The Bethlehem and Jerusalem garments can be distinguished by their fabrics, motifs, and couching techniques. The couched motifs, commonly known as watches (
sa'aat), are representations of the tree of life. The Malak dress, which refers to the dress that must not be washed, is known as the royal dress of Bethlehem. Another distinguishing factor for costumes embroidered in the villages of Bethlehem and Jerusalem is the variety of Syrian fabrics that were used to make the thob. Such distinctive, silk-mounted fabrics are striped with yellow, red, or gold.

At some stage, women from other regions sought the help of the Bethlehem embroiderers to introduce the couching technique into their own costumes. Such a welcome intervention can be clearly seen on the reputable dresses of Beit Dajan and on the famous
jillayeh of the Hebron hills. Furthermore, the Bethlehem artisans excelled in making embroidered mini-jackets and the finely embroidered hat that was harmoniously decorated with coral, gold and silver coins, silver bracelets, and the 'seven-souls' chokers.

The villages of Hebron are as distinctive as the others in the world of Palestinian embroidery. Women in the Hebron region embroidered handkerchiefs, belts, head veils, cushions, and
jillayehs. The most famous villages in this respect are Idna, Samou'u, Iraq al Manshiyeh, Beit 'Ummar, Deir Samit, Bani-Na'im, Beit Jibrin, Dahriyyeh, and Dura.

The motifs used in these districts were illustrated by several types of stitching that included couching, the cross and satin stitches, and the running stitch. In addition, the appliqué technique was broadly used on the front of the wedding
jillayeh. The motifs on the white wedding veil were mirror images of those on the dark or indigo jillayeh.

What distinguishes the Gaza costume (
zainiyeh) from that of neighbouring Hebron is the colour application, the motif distribution, and the fabric type. The motifs known as 'amulet', 'butterfly', and 'comb' of the Gaza dress are predominantly purple, whereas the motifs in its Hebron counterpart are predominantly maroon or red.

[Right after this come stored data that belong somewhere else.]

/-- The words that a write of cells covers in part. -/
def State.partWords (s : State) (cells : List (Nat × Byte)) : List Loc :=
  let as := (cells.map Prod.fst).eraseDups
  ((as.filterMap fun a => (s.locate true a).map fun l => (l.word, l.wordBytes)).eraseDups.filter fun w =>
    decide ((as.filter fun a => (s.locate true a).map Loc.word == some w.1).length < w.2)).map Prod.fst

/-- What the code finds as a write reads the words that it covers in part (R235, R236). -/
def State.maskedErrors (s : State) (cells : List (Nat × Byte)) (e : Ecc) : State :=
  match e with
  | .words _ => s.wordErrors true (s.partWords cells) e
  | .symbols _ => s.wordErrors true (s.partWords cells) e
  | _ => s

/-- What the code finds in staging as a block is read, the errors being given by their addresses: each is counted, and the
answer tells whether the block has a word that fails its code, or that the scrub found failing. The block goes back and is
written whole by its next producer, which ends the poison (R235, R236). -/
def State.stagingErrors (s : State) (e : Ecc) : State × Bool :=
  match e with
  | .words xs => xs.foldl (fun (r : State × Bool) x =>
      let o := x.1 - weltBase
      if x.1 < weltBase || o < s.welt.areaOn.toNat * 2 ^ 18 || 2 ^ 29 ≤ o then r
      else
        let w : Loc := .welt (o / 16)
        if r.1.poisoned w then (r.1.setPoison w false, true) else (r.1.countEcc w x.2, r.2 || x.2)) (s, false)
  | _ => (s, false)

/-- A write of consecutive bytes. -/
def State.writeMem (s : State) (a : Nat) (bs : List Byte) : State × Bool :=
  s.writeCells ((List.range bs.length).zip bs |>.map fun p => (a + p.1, p.2))

/-- The address of a byte of a core's own scratch. -/
def scratchAddr (n : Core) (off : Nat) : Nat := scratchBase + n.val * 2 ^ 24 + off

/-- Write consecutive bytes of a core's own scratch. -/
def State.writeScratch (s : State) (n : Core) (off : Nat) (bs : List Byte) : State × Bool :=
  s.writeMem (scratchAddr n off) bs

/-- Read consecutive bytes of a core's own scratch. -/
def State.readScratch (s : State) (n : Core) (off len : Nat) (e : Ecc) : State × Status × List Byte :=
  s.readMem false (scratchAddr n off) len e

/-- Bytes of a descriptor as the instruction numbered id may read them: a word that a store has changed since it issued is
as it was before the store or as it is (R203). -/
def CoreSt.asRead (c : CoreSt) (id off : Nat) (bs : List Byte) : List Byte :=
  c.stale.zipIdx.foldl (fun bs x =>
    if id < x.1.1 && Config.readsOld id x.1.2.1 x.2 then
      bs.zipIdx.map fun b => if (off + b.2) / 8 = x.1.2.1 then x.1.2.2.getD ((off + b.2) % 8) 0 else b.1
    else bs) bs

/-- The instruction numbered id reads bytes of its descriptor or command block from its core's scratch (R203). -/
def State.readDesc (s : State) (n : Core) (id off len : Nat) (e : Ecc) : State × Status × List Byte :=
  let r := s.readScratch n off len e
  (r.1, r.2.1, (s.core n).asRead id off r.2.2)

/-- Keep the word at an offset as a store will find it, while instructions wait to start (R203). -/
def CoreSt.noteStale (c : CoreSt) (o : Nat) : CoreSt :=
  let ids := (c.mx.waiting ++ c.mv.waiting ++ c.vx.waiting ++ c.stq.waiting ++ c.cl.waiting).map QEntry.id
  if ids.isEmpty then { c with stale := [] }
  else
    { c with stale := (c.nextId, o / 8, c.arch.scratch.readN (o / 8 * 8) 8) ::
      c.stale.filter fun x => ids.any fun i => i < x.1 }

/-- Whether a stack takes requests: a unit in reset answers REFUSED_RESET through its proxy (R277, R483). -/
def Stack.serves (k : Stack) : Bool := k.state == .ready

/-- The number and the unit epoch of the unit with an epoch that holds an address: a core by its number, stack k as 16 + k
(R484, R485). -/
def State.unitAt (s : State) (a : Nat) : Option (Nat × BitVec 4) :=
  match s.locate false a with
  | some (.insole k _) => some (16 + k.val, s.stack[k].uepoch)
  | some (.scratch n _) => some (n.val, s.clk.coreEpoch[n])
  | _ => none

/-- Whether units still have the epochs of a list: a reply that carries another is dropped (R484). -/
def State.sameEpochs (s : State) (us : List (Nat × BitVec 4)) : Bool :=
  us.all fun u =>
    if u.1 < 16 then s.clk.coreEpoch[(Fin.ofNat 16 u.1 : Core)] == u.2 else s.stack[(Fin.ofNat 24 (u.1 - 16) : StackId)].uepoch == u.2

/-- Whether the unit that holds an address takes requests (R277, R483, R485). -/
def State.serves (s : State) (a : Nat) : Bool :=
  match s.locate false a with
  | some (.insole k _) => (s.stack[k]).serves
  | some (.scratch n _) => (s.core n).phase == .service
  | _ => true

/-! ### Staging blocks -/

/-- The code of a traffic class (R226). -/
def classIdx (c : WeltClass) : Fin 7 :=
  match c with
  | .req => 0 | .rsp => 1 | .fwd => 2 | .col => 3 | .ing => 4 | .mem => 5 | .ctl => 6

/-- Blocks of staging (R225, R232). -/
def Welt.staging (w : Welt) : Nat := 131072 - w.areaOn.toNat * 64

/-- Blocks of the shared pool: what no reservation in effect covers (R227). -/
def Welt.poolSize (w : Welt) : Nat := w.staging - (w.resOn.toList.map fun r => r.res.toNat).sum

/-- Free blocks of the shared pool. -/
def Welt.poolFree (w : Welt) : Nat := w.poolSize - (w.use.toList.map ClassUse.shared).sum

/-- The port among the 46 of R17 by which a user takes blocks: cores 0 to 15, stacks 16 to 39, the router 40, the Clicker 44
and the control complex 45. -/
def BlockUser.port (u : BlockUser) : Nat :=
  match u with
  | .stream n _ => n.val
  | .stack k => 16 + k.val
  | .input _ _ => 40
  | .clicker => 44
  | .control => 45

/-- Owners of guaranteed shares of a class, numbered from 0 (R228). -/
def owners (c : WeltClass) : Nat :=
  match c with
  | .req => 17 | .rsp => 17 | .fwd => 8 | .mem => 40 | _ => 1

/-- Blocks of class c's reservation that are guaranteed to an owner (R228). -/
def Welt.share (w : Welt) (c : WeltClass) (x : Nat) : Nat :=
  match c with
  | .req => if x < 16 then 32 else 256
  | .rsp => if x < 16 then 32 else 256
  | .fwd => (vgetD w.fwdvcOn x 0).toNat
  | .mem => if x < 16 then 544 else 16
  | _ => (w.resOn[classIdx c]).res.toNat

/-- Blocks of the reservation that an owner holds. -/
def ClassUse.heldBy (u : ClassUse) (x : Nat) : Nat := SMap.get 0 u.held x

/-- Blocks of the reservation that are kept for the other owners of shares (R228). -/
def Welt.promised (w : Welt) (c : WeltClass) (x : Nat) : Nat :=
  ((List.range (owners c)).map fun y => if y = x then 0 else w.share c y - (w.use[classIdx c]).heldBy y).sum

/-- Where a block for an owner comes from: the reservation (false), the shared pool (true), or nowhere, and its client
waits (R227, R228). An owner's share is never given to another, and a packet in transit moves only into its channel's share
(R306); otherwise what the shares leave of the reservation comes first (DEDUCED: R227 and R228 together, log 126). -/
def Welt.source (w : Welt) (c : WeltClass) (x : Nat) : Option Bool :=
  let u := w.use[classIdx c]
  let r := w.resOn[classIdx c]
  if u.heldBy x < w.share c x then some false
  else if c == .fwd then none
  else if u.used < r.res.toNat && u.used - u.shared + w.promised c x < r.res.toNat then some false
  else if c != .col && u.used < r.cap.toNat && w.poolFree > 0 then some true
  else none

/-- A block of a class is taken for an owner. -/
def Welt.takeBlock (w : Welt) (c : WeltClass) (x : Nat) (pool : Bool) : Welt :=
  let u := w.use[classIdx c]
  let u : ClassUse :=
    { used := u.used + 1, shared := if pool then u.shared + 1 else u.shared, peak := max u.peak (u.used + 1)
      held := if pool then u.held else SMap.put 0 u.held x (u.heldBy x + 1) }
  { w with use := vput w.use (classIdx c) u }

The cloth for the Gaza thob was traditionally woven in nearby Majdel, either on white cotton, in the case of the very old examples, or on black or blue cotton striped with mauve and green linen.

The Bedouin style of the Negev is different from that of the villages. The main difference is the embroidery on the front panel of the dress and the use of the cross stitch only. It is maintained that Bedouins embroider the front panel of the dress as a way to show respect to others. The face veil (
burquo') and the back head veil (quna'a) represent the main distinction between the two in terms of overall appearance.

The traditional Palestinian dress, or thoub, is notable for its exceptional embroidered designs, which appear in panels on the chest, sides, sleeves, and at the hem. The block of embroidery on the chest is the main attraction of these dresses, and it is said to protect the wearer from evil, bad lack, and poor health. The thoub is made by stitching each panel individually first, and then sewing them all together into the final product.

Also notable for the fact that it mainly uses just one stitch, Palestinian embroidery is differentiated by its pattern, and patterns vary by region. In other words, a pattern from Bethlehem differs from that of Jerusalem and Gaza, and so on. Therefore, the home town of a Palestinian woman could be identified simply by the pattern on her dress. Commonly, the patterns are geometrical, but they may also include images such as flowers, trees, or houses, among others.